What you need to do
Up to and including the line with "kernel replaced. -/", copy the records below exactly from their first line.
Top of Record set
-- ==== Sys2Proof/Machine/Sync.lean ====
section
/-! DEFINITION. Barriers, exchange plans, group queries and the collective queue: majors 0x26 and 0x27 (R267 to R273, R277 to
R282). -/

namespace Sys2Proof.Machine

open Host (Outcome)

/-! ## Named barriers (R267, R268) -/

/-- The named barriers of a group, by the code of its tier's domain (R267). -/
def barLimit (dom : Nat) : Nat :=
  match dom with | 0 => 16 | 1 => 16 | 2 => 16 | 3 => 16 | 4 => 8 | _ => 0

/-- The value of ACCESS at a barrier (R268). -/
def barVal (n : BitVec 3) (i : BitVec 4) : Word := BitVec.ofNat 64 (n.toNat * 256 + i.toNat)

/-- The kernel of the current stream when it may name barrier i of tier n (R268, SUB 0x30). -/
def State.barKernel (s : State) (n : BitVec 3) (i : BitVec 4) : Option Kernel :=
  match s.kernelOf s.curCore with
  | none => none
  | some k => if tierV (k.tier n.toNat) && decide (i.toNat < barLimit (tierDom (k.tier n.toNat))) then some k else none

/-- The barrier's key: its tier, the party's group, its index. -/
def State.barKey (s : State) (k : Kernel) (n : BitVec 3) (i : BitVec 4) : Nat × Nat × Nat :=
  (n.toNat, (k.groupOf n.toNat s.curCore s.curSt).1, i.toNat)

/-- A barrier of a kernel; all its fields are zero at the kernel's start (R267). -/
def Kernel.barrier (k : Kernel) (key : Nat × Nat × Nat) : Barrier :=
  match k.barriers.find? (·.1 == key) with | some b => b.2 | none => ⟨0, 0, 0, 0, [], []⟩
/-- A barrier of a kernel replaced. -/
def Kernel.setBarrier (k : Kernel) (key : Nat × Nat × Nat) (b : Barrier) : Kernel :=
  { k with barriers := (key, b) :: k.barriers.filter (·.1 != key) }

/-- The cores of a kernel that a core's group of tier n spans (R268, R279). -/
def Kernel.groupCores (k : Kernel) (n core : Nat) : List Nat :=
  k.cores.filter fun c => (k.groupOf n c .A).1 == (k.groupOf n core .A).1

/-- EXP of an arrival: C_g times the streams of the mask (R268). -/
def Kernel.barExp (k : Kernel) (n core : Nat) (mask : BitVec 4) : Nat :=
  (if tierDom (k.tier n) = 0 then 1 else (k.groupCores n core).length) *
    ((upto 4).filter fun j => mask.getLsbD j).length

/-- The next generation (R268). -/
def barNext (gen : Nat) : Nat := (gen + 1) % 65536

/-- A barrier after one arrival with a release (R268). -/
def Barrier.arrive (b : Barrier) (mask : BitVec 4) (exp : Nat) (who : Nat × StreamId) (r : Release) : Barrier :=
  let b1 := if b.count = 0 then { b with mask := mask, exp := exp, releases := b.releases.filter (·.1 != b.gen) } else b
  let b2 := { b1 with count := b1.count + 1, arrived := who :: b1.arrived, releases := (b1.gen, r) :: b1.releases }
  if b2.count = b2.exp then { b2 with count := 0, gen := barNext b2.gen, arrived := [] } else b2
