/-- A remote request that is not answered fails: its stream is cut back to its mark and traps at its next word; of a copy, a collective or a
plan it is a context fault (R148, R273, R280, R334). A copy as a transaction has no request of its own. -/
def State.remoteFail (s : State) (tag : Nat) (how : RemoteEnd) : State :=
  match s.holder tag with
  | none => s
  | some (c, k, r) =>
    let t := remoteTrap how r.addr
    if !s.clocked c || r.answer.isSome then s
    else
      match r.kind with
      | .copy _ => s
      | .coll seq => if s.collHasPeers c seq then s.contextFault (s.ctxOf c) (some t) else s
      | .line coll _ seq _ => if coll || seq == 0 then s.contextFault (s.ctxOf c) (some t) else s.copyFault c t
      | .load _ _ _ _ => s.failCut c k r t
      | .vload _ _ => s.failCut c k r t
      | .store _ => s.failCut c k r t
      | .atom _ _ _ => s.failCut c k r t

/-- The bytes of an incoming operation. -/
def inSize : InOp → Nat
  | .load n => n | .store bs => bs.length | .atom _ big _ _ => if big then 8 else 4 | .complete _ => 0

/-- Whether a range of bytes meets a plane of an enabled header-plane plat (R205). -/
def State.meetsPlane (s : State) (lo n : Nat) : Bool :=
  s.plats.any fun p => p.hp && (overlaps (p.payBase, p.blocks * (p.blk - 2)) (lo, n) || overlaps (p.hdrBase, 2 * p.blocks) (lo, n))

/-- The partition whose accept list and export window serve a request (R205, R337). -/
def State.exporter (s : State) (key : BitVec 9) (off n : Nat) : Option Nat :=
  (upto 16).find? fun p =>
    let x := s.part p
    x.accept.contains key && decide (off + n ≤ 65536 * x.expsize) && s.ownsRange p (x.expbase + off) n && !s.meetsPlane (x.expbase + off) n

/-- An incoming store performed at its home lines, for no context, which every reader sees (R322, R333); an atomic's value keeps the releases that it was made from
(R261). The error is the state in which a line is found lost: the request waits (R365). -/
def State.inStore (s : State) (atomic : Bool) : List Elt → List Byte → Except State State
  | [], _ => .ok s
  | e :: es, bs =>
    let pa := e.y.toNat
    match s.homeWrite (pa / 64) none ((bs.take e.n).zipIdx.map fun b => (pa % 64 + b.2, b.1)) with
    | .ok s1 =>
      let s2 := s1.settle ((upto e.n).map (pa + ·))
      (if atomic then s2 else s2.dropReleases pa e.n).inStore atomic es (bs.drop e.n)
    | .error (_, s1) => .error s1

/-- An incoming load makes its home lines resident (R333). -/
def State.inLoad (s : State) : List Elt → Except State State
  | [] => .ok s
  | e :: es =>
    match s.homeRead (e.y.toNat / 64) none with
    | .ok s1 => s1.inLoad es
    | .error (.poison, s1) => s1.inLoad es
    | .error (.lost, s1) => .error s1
Bottom of Record set
Solution below
-- ==== Sys2Proof/Machine/Sync.lean ====
section
/-! DEFINITION. Barriers, exchange plans, group queries and the collective queue: majors 0x26 and 0x27 (R267 to R273, R277 to
R282). -/

namespace Sys2Proof.Machine

open Host (Outcome)

/-! ## Named barriers (R267, R268) -/

/-- The named barriers of a group, by the code of its tier's domain (R267). -/
def barLimit (dom : Nat) : Nat :=
  match dom with | 0 => 16 | 1 => 16 | 2 => 16 | 3 => 16 | 4 => 8 | _ => 0

/-- The value of ACCESS at a barrier (R268). -/
def barVal (n : BitVec 3) (i : BitVec 4) : Word := BitVec.ofNat 64 (n.toNat * 256 + i.toNat)

/-- The kernel of the current stream when it may name barrier i of tier n (R268, SUB 0x30). -/
def State.barKernel (s : State) (n : BitVec 3) (i : BitVec 4) : Option Kernel :=
  match s.kernelOf s.curCore with
  | none => none
  | some k => if tierV (k.tier n.toNat) && decide (i.toNat < barLimit (tierDom (k.tier n.toNat))) then some k else none

/-- The barrier's key: its tier, the party's group, its index. -/
def State.barKey (s : State) (k : Kernel) (n : BitVec 3) (i : BitVec 4) : Nat × Nat × Nat :=
  (n.toNat, (k.groupOf n.toNat s.curCore s.curSt).1, i.toNat)

/-- A barrier of a kernel; all its fields are zero at the kernel's start (R267). -/
def Kernel.barrier (k : Kernel) (key : Nat × Nat × Nat) : Barrier :=
  match k.barriers.find? (·.1 == key) with | some b => b.2 | none => ⟨0, 0, 0, 0, [], []⟩
/-- A barrier of a kernel replaced. -/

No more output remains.